Buster West achieved success in vaudeville and the legitimate stage as an eccentric dancer, achieving his breakthrough in the Broadway musical revue George White's Scandals of 1926. One of the stars of that show was another eccentric dancer, Tom Patricola, with whom West would star in short comedies made by the Educational Film Corporation of America, one of the lower-tier production companies in the film industry's Poverty Row.

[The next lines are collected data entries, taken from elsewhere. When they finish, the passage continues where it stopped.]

theorem chgrant (n : BitVec 3) (cnt : BitVec 16) : Statement (.chgrant n cnt) :=
  ofX 0xC8 _ _ _ _ _ rfl rfl (by
    intro hw
    unfold candidate
    rw [fOp_packX]
    change Instr.chgrant ((fD _).setWidth 3) ((immX _).setWidth 16) = _
    simp [fD_packX, immX_packX, setWidth_channel])

theorem chalt (d : BitVec 6) (a : BitVec 6) : Statement (.chalt d a) :=
  ofR 0xC9 _ _ _ _ _ _ _ rfl rfl (by
    intro hw
    unfold candidate
    rw [fOp_packR]
    change Instr.chalt (fD _) (fA _) = _
    simp [fD_packR, fA_packR])

theorem chclose (n : BitVec 3) : Statement (.chclose n) :=
  ofX 0xCA _ _ _ _ _ rfl rfl (by
    intro hw
    unfold candidate
    rw [fOp_packX]
    change Instr.chclose ((fD _).setWidth 3) = _
    simp [fD_packX, setWidth_channel])

theorem cload (o : CarOp) : Statement (.cload o) :=
  ofX 0xD0 _ _ _ _ _ rfl rfl (by
    intro hw
    unfold candidate
    rw [fOp_packX]
    change Instr.cload (carOp _) = _
    simp [carOp, fD_packX, fA_packX, fB_packX, fSub_packX, extract_packX, carSub_fields, carImm_idx, carImm_word])

theorem cop (o : CarOp) (op : BitVec 4) : Statement (.cop o op) :=
  ofX 0xD1 _ _ _ _ _ rfl rfl (by
    intro hw
    unfold candidate
    rw [fOp_packX]
    change Instr.cop (carOp _) ((fSub _).setWidth 4) = _
    simp [carOp, fD_packX, fA_packX, fB_packX, fSub_packX, extract_packX, carSub_fields, carImm_idx, carImm_word])

theorem ccas (o : CarOp) : Statement (.ccas o) :=
  ofX 0xD2 _ _ _ _ _ rfl rfl (by
    intro hw
    unfold candidate
    rw [fOp_packX]
    change Instr.ccas (carOp _) = _
    simp [carOp, fD_packX, fA_packX, fB_packX, fSub_packX, extract_packX, carSub_fields, carImm_idx, carImm_word])

theorem cstore (o : CarOp) : Statement (.cstore o) :=
  ofX 0xD8 _ _ _ _ _ rfl rfl (by
    intro hw
    unfold candidate
    rw [fOp_packX]
    change (if (fSub _).getLsbD 6 then .cstoreSeat (carOp _) else .cstore (carOp _) : Instr) = _
    simp [carOp, fD_packX, fA_packX, fB_packX, fSub_packX, extract_packX, carSub_fields, carImm_idx, carImm_word])

theorem cstoreSeat (o : CarOp) : Statement (.cstoreSeat o) :=
  ofX 0xD8 _ _ _ _ _ rfl rfl (by
    intro hw
    unfold candidate
    rw [fOp_packX]
    change (if (fSub _).getLsbD 6 then .cstoreSeat (carOp _) else .cstore (carOp _) : Instr) = _
    simp [carOp, fD_packX, fA_packX, fB_packX, fSub_packX, extract_packX, carSub_fields, carImm_idx, carImm_word])

theorem cwait (o : CarOp) (cond : BitVec 3) : Statement (.cwait o cond) :=
  ofX 0xD3 _ _ _ _ _ rfl rfl (by
    intro hw
    unfold candidate
    rw [fOp_packX]
    change Instr.cwait (carOp _) ((fSub _).setWidth 3) = _
    simp [carOp, fD_packX, fA_packX, fB_packX, fSub_packX, extract_packX, carSub_fields, carImm_idx, carImm_word])

theorem board (a : BitVec 4) (b : BitVec 4) (idx : BitVec 16) : Statement (.board a b idx) :=
  ofX 0xD4 _ _ _ _ _ rfl rfl (by
    intro hw
    unfold candidate
    rw [fOp_packX]
    change Instr.board ((fA _).setWidth 4) ((fB _).setWidth 4) ((immX _).setWidth 16) = _
    simp [fA_packX, fB_packX, immX_packX])

theorem alight (a : BitVec 4) (b : BitVec 4) (idx : BitVec 16) : Statement (.alight a b idx) :=
  ofX 0xD5 _ _ _ _ _ rfl rfl (by
    intro hw
    unfold candidate
    rw [fOp_packX]
    change Instr.alight ((fA _).setWidth 4) ((fB _).setWidth 4) ((immX _).setWidth 16) = _
    simp [fA_packX, fB_packX, immX_packX])

theorem carriveJoin (o : CarOp) : Statement (.carriveJoin o) :=
  ofX 0xD6 _ _ _ _ _ rfl rfl (by
    intro hw
    unfold candidate
    rw [fOp_packX]
    change (if (fSub _).setWidth 2 = 0#2 then .carriveJoin (carOp _) else if (fSub _).setWidth 2 = 1#2 then .carriveArrive (carOp _) else .carriveDepart (carOp _) : Instr) = _
    simp [carOp, fD_packX, fA_packX, fB_packX, fSub_packX, extract_packX, carSub_fields, carImm_idx, carImm_word])

theorem carriveArrive (o : CarOp) : Statement (.carriveArrive o) :=
  ofX 0xD6 _ _ _ _ _ rfl rfl (by
    intro hw
    unfold candidate
    rw [fOp_packX]
    change (if (fSub _).setWidth 2 = 0#2 then .carriveJoin (carOp _) else if (fSub _).setWidth 2 = 1#2 then .carriveArrive (carOp _) else .carriveDepart (carOp _) : Instr) = _
    simp [carOp, fD_packX, fA_packX, fB_packX, fSub_packX, extract_packX, carSub_fields, carImm_idx, carImm_word])

theorem carriveDepart (o : CarOp) : Statement (.carriveDepart o) :=
  ofX 0xD6 _ _ _ _ _ rfl rfl (by
    intro hw
    unfold candidate
    rw [fOp_packX]
    change (if (fSub _).setWidth 2 = 0#2 then .carriveJoin (carOp _) else if (fSub _).setWidth 2 = 1#2 then .carriveArrive (carOp _) else .carriveDepart (carOp _) : Instr) = _
    simp [carOp, fD_packX, fA_packX, fB_packX, fSub_packX, extract_packX, carSub_fields, carImm_idx, carImm_word])

theorem cphase (o : CarOp) : Statement (.cphase o) :=
  ofX 0xD7 _ _ _ _ _ rfl rfl (by
    intro hw
    unfold candidate
    rw [fOp_packX]
    change Instr.cphase (carOp _) = _
    simp [carOp, fD_packX, fA_packX, fB_packX, fSub_packX, extract_packX, carSub_fields, carImm_idx, carImm_word])

theorem ypush (a : BitVec 4) : Statement (.ypush a) :=
  ofX 0xE0 _ _ _ _ _ rfl rfl (by
    intro hw
    unfold candidate
    rw [fOp_packX]
    change Instr.ypush ((fA _).setWidth 4) = _
    simp [fA_packX])

theorem ycont (d : BitVec 4) (a : BitVec 4) : Statement (.ycont d a) :=
  ofX 0xE2 _ _ _ _ _ rfl rfl (by
    intro hw
    unfold candidate
    rw [fOp_packX]
    change Instr.ycont ((fD _).setWidth 4) ((fA _).setWidth 4) = _
    simp [fD_packX, fA_packX])

theorem ydone (a : BitVec 4) : Statement (.ydone a) :=
  ofX 0xE3 _ _ _ _ _ rfl rfl (by
    intro hw
    unfold candidate
    rw [fOp_packX]
    change Instr.ydone ((fA _).setWidth 4) = _
    simp [fA_packX])

theorem ypop (d : BitVec 4) (a : BitVec 4) : Statement (.ypop d a) :=
  ofX 0xE1 _ _ _ _ _ rfl rfl (by
    intro hw
    unfold candidate
    rw [fOp_packX]
    change Instr.ypop ((fD _).setWidth 4) ((fA _).setWidth 4) = _
    simp [fD_packX, fA_packX])

theorem yfloor (d : BitVec 4) : Statement (.yfloor d) :=
  ofX 0xE4 _ _ _ _ _ rfl rfl (by
    intro hw
    unfold candidate
    rw [fOp_packX]
    change Instr.yfloor ((fD _).setWidth 4) = _
    simp [fD_packX])

theorem yreach (d : BitVec 4) (a : BitVec 4) : Statement (.yreach d a) :=
  ofX 0xE5 _ _ _ _ _ rfl rfl (by
    intro hw
    unfold candidate
    rw [fOp_packX]
    change Instr.yreach ((fD _).setWidth 4) ((fA _).setWidth 4) = _
    simp [fD_packX, fA_packX])

theorem yopen (d : BitVec 4) (a : BitVec 4) : Statement (.yopen d a) :=
  ofX 0xE6 _ _ _ _ _ rfl rfl (by
    intro hw
    unfold candidate
    rw [fOp_packX]
    change Instr.yopen ((fD _).setWidth 4) ((fA _).setWidth 4) = _
    simp [fD_packX, fA_packX])

theorem spec (d : BitVec 4) (a : BitVec 4) : Statement (.spec d a) :=
  ofR 0xF0 _ _ _ _ _ _ _ rfl rfl (by
    intro hw
    unfold candidate
    rw [fOp_packR]
    change Instr.spec ((fD _).setWidth 4) ((fA _).setWidth 4) = _
    simp [fD_packR, fA_packR])

theorem scall (a : BitVec 4) : Statement (.scall a) :=
  ofR 0xF1 _ _ _ _ _ _ _ rfl rfl (by
    intro hw
    unfold candidate
    rw [fOp_packR]
    change Instr.scall ((fA _).setWidth 4) = _
    simp [fA_packR])

theorem skeep (a : BitVec 4) : Statement (.skeep a) :=
  ofR 0xF3 _ _ _ _ _ _ _ rfl rfl (by
    intro hw
    unfold candidate
    rw [fOp_packR]
    change Instr.skeep ((fA _).setWidth 4) = _
    simp [fA_packR])

theorem sfree (a : BitVec 4) : Statement (.sfree a) :=
  ofR 0xF2 _ _ _ _ _ _ _ rfl rfl (by
    intro hw
    unfold candidate
    rw [fOp_packR]
    change Instr.sfree ((fA _).setWidth 4) = _
    simp [fA_packR])

theorem residualUnitsFreed (launch : Nat) (unit : Nat) : Statement (.residualUnitsFreed launch unit) :=
  fun _ _ h => nomatch h

theorem taskPop (core : Nat) (slot : Nat) : Statement (.taskPop core slot) :=
  fun _ _ h => nomatch h

theorem runQueueTake (pl : Place) (slot : Nat) : Statement (.runQueueTake pl slot) :=
  fun _ _ h => nomatch h

theorem gatherStartRelease (launch : Nat) (cluster : Nat) : Statement (.gatherStartRelease launch cluster) :=
  fun _ _ h => nomatch h

theorem migrationArrival : Statement .migrationArrival :=
  fun _ _ h => nomatch h

theorem migrationDeparture (pl : Place) (slot : Nat) : Statement (.migrationDeparture pl slot) :=
  fun _ _ h => nomatch h

theorem sleeperSwapOut (pl : Place) (slot : Nat) : Statement (.sleeperSwapOut pl slot) :=
  fun _ _ h => nomatch h

theorem sleepTimeout (pl : Place) (slot : Nat) : Statement (.sleepTimeout pl slot) :=
  fun _ _ h => nomatch h

theorem ownerChangeEffect (core : Nat) (slot : Nat) : Statement (.ownerChangeEffect core slot) :=
  fun _ _ h => nomatch h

Though he made his film debut as himself in a cameo in Broadway After Dark (1924), the bulk of his movie career was spent in shorts made between 1929 and 1938. He made only one more film, in 1949.

West's television career consisted of two appearances as a dancer on The Frank Sinatra Show in 1951, and appeared in single episodes on Alfred Hitchcock Presents and The Lucy Show in the 1960s.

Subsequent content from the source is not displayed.